Dataset entries:
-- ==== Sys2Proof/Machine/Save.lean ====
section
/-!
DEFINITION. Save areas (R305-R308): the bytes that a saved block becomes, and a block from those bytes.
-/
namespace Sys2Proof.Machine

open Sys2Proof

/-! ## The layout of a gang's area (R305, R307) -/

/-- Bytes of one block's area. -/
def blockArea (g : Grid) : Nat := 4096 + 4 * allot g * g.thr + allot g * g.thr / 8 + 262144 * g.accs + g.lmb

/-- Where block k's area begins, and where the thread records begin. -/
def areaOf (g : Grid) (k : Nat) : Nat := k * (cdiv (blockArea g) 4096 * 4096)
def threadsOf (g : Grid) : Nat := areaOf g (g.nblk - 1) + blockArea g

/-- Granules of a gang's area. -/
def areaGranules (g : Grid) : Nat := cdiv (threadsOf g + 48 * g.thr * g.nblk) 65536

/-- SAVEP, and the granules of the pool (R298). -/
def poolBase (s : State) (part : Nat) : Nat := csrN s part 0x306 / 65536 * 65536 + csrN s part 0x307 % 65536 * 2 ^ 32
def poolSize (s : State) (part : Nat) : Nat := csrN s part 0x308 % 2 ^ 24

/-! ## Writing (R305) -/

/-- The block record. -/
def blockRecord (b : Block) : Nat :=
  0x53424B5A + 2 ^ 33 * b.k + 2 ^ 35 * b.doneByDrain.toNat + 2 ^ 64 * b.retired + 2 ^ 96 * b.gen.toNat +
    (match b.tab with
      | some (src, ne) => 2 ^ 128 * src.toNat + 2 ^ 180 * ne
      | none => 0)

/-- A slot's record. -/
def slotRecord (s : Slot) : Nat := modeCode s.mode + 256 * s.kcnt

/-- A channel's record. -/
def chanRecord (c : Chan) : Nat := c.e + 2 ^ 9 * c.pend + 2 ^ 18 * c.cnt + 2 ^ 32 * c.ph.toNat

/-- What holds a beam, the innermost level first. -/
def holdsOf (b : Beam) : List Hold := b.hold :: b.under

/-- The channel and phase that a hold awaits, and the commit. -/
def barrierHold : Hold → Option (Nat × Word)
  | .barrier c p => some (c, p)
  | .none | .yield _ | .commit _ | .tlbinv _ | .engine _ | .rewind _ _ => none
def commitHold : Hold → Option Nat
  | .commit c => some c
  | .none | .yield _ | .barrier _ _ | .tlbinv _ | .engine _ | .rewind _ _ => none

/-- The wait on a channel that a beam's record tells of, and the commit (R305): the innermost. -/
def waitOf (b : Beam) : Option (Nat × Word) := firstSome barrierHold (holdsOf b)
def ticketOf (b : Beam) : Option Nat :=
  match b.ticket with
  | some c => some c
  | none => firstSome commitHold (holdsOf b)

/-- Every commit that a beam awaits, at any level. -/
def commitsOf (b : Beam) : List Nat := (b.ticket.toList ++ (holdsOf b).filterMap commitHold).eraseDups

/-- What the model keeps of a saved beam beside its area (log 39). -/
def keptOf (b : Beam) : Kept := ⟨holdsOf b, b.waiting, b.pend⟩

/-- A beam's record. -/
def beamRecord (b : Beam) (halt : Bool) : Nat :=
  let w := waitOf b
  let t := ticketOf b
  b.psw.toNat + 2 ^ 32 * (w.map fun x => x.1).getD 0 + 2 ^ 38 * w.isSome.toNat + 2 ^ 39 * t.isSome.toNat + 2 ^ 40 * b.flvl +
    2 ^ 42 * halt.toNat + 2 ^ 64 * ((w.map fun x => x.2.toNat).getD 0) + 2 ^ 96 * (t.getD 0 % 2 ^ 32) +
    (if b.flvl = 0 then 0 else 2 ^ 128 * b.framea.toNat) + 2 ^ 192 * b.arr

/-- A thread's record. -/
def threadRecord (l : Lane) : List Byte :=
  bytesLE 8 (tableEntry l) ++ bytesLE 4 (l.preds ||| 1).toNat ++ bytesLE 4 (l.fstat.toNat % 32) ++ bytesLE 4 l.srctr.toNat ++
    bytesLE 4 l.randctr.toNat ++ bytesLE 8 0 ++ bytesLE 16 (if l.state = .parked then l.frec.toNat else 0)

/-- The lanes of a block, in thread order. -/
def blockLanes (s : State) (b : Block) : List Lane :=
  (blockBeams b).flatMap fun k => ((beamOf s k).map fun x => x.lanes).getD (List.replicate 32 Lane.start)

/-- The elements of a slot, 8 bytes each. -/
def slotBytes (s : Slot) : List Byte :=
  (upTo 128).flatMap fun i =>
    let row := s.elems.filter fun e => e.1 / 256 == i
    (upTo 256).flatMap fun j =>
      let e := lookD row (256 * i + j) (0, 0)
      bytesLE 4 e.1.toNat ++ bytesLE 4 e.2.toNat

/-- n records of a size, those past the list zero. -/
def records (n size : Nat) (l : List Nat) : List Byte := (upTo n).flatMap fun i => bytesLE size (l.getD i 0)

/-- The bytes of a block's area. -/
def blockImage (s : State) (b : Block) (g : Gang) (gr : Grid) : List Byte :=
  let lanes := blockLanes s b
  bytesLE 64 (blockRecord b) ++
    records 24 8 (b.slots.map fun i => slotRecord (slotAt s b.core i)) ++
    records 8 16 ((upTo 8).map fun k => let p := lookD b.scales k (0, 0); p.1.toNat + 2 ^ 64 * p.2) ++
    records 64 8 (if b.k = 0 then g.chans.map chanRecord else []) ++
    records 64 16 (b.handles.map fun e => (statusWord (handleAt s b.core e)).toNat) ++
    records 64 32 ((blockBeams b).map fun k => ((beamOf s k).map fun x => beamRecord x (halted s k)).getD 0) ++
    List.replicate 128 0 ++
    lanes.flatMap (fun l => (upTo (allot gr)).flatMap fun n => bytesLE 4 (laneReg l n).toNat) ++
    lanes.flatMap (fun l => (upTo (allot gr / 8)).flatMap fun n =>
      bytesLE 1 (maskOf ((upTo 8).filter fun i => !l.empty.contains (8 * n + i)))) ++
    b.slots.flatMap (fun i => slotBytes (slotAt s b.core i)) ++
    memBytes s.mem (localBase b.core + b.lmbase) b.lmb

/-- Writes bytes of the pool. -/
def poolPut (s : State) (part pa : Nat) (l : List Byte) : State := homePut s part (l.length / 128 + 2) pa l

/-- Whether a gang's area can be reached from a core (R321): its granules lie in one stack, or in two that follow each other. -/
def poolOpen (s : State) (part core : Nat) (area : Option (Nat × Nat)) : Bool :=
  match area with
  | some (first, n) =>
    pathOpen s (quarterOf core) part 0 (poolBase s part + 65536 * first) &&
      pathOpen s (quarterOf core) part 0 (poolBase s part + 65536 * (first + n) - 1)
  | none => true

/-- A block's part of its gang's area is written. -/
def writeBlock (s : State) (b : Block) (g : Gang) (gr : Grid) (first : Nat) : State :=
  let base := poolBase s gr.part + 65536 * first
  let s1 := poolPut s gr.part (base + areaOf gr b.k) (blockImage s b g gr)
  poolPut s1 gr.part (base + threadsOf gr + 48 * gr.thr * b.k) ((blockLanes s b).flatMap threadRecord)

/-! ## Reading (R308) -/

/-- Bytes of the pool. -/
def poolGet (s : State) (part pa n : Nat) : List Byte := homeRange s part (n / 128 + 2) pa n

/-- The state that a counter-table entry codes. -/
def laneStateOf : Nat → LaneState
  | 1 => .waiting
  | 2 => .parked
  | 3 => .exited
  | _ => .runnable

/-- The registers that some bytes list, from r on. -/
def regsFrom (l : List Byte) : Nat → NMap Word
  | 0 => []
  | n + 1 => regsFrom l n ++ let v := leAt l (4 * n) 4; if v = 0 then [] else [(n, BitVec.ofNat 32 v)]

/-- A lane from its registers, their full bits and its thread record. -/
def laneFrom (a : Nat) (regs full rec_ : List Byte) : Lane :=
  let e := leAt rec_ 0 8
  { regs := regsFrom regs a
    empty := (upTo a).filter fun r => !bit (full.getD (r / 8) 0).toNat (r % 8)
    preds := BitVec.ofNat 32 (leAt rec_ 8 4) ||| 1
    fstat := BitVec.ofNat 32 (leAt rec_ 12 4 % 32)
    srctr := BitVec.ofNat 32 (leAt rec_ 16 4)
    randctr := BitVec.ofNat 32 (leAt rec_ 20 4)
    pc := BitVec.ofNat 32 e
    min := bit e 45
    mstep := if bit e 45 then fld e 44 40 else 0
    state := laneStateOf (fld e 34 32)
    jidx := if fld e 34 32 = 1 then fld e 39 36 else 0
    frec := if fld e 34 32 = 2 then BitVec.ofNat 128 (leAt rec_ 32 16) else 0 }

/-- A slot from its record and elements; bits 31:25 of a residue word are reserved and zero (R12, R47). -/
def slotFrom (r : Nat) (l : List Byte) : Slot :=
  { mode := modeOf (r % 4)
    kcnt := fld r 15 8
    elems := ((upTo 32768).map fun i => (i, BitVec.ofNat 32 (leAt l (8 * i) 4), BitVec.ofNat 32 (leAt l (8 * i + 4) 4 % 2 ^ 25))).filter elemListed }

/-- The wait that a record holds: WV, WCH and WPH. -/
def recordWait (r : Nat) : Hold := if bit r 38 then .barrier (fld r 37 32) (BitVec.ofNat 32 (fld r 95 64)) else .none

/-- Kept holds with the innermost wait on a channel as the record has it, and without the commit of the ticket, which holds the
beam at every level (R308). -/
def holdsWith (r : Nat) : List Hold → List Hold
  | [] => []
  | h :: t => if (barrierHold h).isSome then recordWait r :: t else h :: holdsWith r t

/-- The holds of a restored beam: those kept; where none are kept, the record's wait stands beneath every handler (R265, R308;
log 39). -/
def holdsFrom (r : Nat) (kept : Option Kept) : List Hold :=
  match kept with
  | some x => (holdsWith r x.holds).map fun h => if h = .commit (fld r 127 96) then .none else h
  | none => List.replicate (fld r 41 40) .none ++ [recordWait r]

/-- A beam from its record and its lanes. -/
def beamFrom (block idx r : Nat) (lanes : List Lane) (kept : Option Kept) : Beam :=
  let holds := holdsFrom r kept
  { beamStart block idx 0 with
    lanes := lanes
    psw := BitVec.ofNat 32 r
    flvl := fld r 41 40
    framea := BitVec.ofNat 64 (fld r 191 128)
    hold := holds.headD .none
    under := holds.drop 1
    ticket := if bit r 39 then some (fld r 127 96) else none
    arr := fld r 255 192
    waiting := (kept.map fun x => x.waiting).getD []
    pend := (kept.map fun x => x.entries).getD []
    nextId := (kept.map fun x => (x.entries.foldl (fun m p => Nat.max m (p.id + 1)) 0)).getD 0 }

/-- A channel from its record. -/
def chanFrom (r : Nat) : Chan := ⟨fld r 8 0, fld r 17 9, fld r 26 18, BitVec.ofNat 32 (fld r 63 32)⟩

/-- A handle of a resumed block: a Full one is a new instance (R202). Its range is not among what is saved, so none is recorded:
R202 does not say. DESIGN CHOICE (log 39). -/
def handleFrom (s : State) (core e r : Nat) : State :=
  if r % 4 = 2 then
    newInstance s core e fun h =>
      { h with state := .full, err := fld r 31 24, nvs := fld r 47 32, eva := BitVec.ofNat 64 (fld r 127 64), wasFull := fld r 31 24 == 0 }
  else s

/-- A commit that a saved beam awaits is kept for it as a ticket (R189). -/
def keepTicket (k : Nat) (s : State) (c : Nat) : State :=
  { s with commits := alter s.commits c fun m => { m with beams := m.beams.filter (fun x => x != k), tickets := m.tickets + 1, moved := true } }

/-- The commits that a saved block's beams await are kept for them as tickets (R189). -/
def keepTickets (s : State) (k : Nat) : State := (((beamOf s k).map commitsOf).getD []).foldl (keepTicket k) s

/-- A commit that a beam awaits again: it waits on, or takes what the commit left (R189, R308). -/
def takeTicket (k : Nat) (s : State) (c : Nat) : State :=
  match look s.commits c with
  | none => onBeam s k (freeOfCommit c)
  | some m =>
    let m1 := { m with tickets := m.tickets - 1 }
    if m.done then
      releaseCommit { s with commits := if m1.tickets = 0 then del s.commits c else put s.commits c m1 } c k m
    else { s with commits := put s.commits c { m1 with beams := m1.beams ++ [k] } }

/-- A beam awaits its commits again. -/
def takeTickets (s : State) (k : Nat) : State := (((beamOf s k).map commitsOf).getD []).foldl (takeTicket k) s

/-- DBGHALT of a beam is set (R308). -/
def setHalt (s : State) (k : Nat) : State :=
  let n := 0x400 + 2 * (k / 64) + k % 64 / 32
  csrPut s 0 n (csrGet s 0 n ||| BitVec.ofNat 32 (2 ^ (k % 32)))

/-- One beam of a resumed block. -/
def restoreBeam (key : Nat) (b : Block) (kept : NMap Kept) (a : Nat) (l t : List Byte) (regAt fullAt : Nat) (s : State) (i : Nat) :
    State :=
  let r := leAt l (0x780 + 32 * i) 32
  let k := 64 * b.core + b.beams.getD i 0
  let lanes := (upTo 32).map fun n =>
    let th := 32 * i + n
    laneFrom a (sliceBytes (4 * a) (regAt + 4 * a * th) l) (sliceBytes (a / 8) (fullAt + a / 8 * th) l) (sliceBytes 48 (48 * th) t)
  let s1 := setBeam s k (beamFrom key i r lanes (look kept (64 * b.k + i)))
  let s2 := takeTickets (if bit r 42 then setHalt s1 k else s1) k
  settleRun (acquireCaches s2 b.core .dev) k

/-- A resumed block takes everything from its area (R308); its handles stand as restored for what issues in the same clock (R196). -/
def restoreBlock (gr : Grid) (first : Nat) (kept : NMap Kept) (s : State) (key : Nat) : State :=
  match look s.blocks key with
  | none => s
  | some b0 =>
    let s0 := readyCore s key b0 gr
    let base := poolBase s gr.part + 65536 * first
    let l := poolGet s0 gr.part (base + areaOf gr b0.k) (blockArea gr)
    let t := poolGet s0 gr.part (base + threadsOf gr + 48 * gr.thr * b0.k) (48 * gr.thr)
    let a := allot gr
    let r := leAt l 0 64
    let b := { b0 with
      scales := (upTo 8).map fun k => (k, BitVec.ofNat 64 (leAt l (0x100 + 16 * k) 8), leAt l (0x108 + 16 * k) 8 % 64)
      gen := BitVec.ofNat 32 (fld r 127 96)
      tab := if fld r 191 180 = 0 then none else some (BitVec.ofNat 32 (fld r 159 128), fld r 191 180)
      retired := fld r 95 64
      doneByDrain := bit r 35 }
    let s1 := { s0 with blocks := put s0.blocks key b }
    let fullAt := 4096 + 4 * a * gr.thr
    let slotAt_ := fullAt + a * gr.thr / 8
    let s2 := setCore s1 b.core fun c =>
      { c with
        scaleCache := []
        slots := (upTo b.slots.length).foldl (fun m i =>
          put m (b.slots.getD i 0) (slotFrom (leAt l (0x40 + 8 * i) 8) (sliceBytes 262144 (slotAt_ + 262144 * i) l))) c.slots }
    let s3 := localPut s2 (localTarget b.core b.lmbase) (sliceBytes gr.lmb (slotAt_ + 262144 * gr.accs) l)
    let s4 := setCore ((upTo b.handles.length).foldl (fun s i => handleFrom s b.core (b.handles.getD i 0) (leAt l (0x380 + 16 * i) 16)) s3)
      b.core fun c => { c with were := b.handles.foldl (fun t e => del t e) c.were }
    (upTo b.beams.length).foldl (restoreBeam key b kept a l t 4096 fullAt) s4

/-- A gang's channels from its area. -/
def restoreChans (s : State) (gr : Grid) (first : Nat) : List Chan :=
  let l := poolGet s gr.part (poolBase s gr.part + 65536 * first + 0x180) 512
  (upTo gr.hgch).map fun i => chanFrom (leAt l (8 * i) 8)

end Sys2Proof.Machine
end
...
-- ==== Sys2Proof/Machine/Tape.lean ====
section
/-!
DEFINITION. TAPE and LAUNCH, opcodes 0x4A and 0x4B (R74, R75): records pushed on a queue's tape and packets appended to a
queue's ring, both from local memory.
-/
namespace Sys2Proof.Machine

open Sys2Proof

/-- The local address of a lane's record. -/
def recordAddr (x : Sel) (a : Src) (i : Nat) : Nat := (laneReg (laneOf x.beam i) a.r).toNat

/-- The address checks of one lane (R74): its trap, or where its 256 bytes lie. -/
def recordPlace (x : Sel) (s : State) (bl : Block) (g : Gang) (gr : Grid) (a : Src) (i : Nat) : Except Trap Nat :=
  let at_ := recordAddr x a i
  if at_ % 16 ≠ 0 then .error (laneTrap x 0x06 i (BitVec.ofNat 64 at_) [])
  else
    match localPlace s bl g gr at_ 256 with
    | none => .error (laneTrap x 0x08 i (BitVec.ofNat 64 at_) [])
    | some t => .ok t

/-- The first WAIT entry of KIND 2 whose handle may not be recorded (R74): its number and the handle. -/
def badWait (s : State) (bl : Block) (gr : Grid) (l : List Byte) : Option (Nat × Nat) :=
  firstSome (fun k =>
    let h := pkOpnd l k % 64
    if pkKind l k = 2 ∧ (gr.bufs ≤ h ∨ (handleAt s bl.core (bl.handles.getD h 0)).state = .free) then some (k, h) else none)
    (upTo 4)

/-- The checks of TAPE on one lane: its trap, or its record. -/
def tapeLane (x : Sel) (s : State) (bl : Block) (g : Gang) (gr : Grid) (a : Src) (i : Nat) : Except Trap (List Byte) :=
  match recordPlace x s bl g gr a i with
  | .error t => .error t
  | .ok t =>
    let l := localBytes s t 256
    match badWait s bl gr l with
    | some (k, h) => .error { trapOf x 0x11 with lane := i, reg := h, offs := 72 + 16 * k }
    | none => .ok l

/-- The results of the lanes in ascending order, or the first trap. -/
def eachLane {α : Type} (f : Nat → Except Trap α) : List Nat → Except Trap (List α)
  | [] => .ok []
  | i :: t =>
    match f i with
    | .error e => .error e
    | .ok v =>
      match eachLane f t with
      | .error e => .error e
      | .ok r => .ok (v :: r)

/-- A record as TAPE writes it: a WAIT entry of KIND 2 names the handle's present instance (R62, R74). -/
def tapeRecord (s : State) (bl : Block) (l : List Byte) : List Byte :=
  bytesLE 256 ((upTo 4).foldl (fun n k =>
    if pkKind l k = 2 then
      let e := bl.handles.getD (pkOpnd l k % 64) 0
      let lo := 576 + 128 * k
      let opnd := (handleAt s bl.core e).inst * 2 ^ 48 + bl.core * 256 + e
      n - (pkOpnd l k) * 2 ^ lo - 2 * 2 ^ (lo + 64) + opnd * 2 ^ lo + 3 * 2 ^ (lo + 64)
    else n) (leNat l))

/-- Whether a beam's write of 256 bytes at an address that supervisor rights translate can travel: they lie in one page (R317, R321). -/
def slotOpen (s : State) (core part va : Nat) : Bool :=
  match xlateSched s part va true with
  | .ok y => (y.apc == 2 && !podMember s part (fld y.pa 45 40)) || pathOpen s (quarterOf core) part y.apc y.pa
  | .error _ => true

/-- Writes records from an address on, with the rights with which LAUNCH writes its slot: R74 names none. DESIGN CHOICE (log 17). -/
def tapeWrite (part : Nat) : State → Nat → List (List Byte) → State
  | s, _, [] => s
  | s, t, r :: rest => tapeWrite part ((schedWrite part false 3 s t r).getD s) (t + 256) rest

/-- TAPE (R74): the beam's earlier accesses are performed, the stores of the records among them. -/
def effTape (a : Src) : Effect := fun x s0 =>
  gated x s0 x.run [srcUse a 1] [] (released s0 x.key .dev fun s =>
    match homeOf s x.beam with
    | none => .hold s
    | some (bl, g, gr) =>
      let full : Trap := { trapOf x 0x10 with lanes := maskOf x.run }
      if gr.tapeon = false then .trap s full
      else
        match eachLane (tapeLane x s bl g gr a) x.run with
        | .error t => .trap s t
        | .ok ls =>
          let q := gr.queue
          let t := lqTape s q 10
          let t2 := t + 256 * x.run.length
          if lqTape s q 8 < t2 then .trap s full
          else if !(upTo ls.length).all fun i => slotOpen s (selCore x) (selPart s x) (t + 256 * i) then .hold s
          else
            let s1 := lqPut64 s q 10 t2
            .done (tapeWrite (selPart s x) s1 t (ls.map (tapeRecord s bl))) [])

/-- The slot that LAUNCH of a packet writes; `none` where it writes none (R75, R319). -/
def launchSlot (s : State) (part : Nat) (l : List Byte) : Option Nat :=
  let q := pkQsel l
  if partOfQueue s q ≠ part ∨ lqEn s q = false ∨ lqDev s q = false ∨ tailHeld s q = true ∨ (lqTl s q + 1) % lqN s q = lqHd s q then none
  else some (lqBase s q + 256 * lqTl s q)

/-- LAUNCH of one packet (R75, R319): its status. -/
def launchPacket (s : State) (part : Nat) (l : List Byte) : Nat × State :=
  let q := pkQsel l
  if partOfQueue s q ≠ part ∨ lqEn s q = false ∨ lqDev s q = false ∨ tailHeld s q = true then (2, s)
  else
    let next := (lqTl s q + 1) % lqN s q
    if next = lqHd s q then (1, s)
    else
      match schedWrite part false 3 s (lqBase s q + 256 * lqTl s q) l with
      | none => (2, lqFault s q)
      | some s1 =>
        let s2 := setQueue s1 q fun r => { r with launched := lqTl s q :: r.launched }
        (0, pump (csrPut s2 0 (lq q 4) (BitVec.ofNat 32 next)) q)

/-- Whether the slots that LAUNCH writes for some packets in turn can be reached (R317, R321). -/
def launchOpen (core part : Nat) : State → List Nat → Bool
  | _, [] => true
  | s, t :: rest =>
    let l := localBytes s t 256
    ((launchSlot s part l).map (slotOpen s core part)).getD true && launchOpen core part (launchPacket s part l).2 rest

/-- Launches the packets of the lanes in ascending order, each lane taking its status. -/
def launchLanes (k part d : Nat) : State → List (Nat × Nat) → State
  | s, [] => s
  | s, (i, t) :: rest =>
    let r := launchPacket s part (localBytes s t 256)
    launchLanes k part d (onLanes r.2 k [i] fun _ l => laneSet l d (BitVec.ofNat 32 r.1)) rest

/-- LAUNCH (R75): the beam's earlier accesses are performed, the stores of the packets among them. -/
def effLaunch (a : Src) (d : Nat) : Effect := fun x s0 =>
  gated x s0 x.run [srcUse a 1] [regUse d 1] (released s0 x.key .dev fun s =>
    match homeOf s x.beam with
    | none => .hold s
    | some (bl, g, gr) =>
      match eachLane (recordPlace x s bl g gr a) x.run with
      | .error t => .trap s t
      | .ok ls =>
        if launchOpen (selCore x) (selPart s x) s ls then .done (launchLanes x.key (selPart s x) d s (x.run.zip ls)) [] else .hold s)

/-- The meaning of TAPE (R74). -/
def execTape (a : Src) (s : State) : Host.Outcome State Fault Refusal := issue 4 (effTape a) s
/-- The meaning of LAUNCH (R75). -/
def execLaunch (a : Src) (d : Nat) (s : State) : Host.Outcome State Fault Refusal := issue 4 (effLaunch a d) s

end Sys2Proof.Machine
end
--
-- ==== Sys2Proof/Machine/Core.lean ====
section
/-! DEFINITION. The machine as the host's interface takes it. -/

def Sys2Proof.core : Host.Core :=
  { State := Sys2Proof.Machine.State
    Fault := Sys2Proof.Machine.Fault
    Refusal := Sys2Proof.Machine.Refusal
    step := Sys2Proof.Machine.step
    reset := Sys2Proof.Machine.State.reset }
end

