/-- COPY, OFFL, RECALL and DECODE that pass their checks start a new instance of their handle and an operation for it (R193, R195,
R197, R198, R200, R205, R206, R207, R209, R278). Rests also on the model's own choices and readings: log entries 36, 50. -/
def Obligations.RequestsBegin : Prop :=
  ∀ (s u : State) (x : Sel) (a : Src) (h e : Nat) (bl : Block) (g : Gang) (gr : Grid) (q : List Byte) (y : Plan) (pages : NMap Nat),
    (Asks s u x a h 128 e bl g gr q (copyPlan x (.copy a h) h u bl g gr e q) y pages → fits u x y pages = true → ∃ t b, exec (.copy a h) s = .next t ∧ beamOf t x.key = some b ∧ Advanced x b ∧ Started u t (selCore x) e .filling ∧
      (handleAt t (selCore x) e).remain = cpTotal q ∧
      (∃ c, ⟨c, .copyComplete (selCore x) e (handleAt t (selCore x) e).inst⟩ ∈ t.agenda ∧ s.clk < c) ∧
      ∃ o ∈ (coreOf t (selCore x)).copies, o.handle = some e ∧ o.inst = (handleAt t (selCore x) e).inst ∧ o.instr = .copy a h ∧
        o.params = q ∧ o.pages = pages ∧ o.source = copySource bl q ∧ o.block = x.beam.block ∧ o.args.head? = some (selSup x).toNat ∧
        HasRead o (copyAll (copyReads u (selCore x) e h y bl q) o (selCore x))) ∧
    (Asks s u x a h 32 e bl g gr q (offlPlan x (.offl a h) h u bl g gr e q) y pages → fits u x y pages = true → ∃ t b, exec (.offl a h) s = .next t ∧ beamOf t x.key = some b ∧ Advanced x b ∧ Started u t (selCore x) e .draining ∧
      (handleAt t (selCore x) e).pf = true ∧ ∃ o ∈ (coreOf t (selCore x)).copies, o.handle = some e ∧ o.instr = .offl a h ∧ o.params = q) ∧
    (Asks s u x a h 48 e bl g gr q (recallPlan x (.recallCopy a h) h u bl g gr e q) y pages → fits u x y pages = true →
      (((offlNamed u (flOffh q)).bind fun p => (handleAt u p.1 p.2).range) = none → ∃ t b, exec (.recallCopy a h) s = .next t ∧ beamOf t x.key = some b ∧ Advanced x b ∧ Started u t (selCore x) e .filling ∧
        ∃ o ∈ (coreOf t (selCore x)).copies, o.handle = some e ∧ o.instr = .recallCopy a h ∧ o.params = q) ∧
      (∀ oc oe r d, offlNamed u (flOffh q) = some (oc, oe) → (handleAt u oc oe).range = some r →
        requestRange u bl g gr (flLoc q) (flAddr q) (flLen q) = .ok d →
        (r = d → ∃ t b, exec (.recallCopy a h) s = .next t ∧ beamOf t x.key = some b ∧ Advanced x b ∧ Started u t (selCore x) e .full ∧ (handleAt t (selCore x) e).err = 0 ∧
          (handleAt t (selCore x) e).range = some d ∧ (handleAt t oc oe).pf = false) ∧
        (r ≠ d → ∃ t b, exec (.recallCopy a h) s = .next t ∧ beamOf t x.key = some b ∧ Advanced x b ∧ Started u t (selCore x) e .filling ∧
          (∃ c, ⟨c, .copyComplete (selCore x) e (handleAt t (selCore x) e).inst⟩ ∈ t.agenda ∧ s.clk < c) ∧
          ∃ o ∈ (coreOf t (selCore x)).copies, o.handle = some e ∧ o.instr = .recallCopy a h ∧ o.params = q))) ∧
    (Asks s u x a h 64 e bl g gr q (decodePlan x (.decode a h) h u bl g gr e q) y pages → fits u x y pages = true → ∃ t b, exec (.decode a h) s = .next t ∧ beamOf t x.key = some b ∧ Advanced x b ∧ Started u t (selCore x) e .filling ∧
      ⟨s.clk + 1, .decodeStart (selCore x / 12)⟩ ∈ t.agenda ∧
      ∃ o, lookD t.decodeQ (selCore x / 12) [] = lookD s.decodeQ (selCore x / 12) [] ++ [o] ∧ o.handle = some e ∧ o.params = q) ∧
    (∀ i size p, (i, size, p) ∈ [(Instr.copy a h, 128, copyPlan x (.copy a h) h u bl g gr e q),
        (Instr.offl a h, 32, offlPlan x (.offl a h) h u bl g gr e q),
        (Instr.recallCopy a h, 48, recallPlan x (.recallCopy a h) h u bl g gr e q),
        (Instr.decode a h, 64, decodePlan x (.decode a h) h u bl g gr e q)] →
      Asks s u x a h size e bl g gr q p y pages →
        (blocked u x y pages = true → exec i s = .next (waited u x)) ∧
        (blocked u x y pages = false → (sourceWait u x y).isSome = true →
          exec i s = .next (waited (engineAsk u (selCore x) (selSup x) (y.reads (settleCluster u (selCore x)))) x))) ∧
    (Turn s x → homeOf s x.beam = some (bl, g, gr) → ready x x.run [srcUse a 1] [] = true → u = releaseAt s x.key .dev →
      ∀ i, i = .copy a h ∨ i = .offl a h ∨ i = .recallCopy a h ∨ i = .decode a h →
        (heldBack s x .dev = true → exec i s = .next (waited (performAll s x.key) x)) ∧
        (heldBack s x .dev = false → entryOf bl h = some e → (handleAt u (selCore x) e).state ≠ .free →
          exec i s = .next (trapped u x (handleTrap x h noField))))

**ABOUT THIS EXERCISE**
Repeat word for word the lines above that run from the line containing "match recordPlace x s bl g gr a i with" through the line containing "def effTape (a : Src) : Effect := fun x s0 =>", both ends included, and nothing else.

**SOLUTION TO THIS EXERCISE**
  match recordPlace x s bl g gr a i with
  | .error t => .error t
  | .ok t =>
    let l := localBytes s t 256
    match badWait s bl gr l with
    | some (k, h) => .error { trapOf x 0x11 with lane := i, reg := h, offs := 72 + 16 * k }
    | none => .ok l

/-- The results of the lanes in ascending order, or the first trap. -/
def eachLane {α : Type} (f : Nat → Except Trap α) : List Nat → Except Trap (List α)
  | [] => .ok []
  | i :: t =>
    match f i with
    | .error e => .error e
    | .ok v =>
      match eachLane f t with
      | .error e => .error e
      | .ok r => .ok (v :: r)

/-- A record as TAPE writes it: a WAIT entry of KIND 2 names the handle's present instance (R62, R74). -/
def tapeRecord (s : State) (bl : Block) (l : List Byte) : List Byte :=
  bytesLE 256 ((upTo 4).foldl (fun n k =>
    if pkKind l k = 2 then
      let e := bl.handles.getD (pkOpnd l k % 64) 0
      let lo := 576 + 128 * k
      let opnd := (handleAt s bl.core e).inst * 2 ^ 48 + bl.core * 256 + e
      n - (pkOpnd l k) * 2 ^ lo - 2 * 2 ^ (lo + 64) + opnd * 2 ^ lo + 3 * 2 ^ (lo + 64)
    else n) (leNat l))

/-- Whether a beam's write of 256 bytes at an address that supervisor rights translate can travel: they lie in one page (R317, R321). -/
def slotOpen (s : State) (core part va : Nat) : Bool :=
  match xlateSched s part va true with
  | .ok y => (y.apc == 2 && !podMember s part (fld y.pa 45 40)) || pathOpen s (quarterOf core) part y.apc y.pa
  | .error _ => true

/-- Writes records from an address on, with the rights with which LAUNCH writes its slot: R74 names none. DESIGN CHOICE (log 17). -/
def tapeWrite (part : Nat) : State → Nat → List (List Byte) → State
  | s, _, [] => s
  | s, t, r :: rest => tapeWrite part ((schedWrite part false 3 s t r).getD s) (t + 256) rest

/-- TAPE (R74): the beam's earlier accesses are performed, the stores of the records among them. -/
def effTape (a : Src) : Effect := fun x s0 =>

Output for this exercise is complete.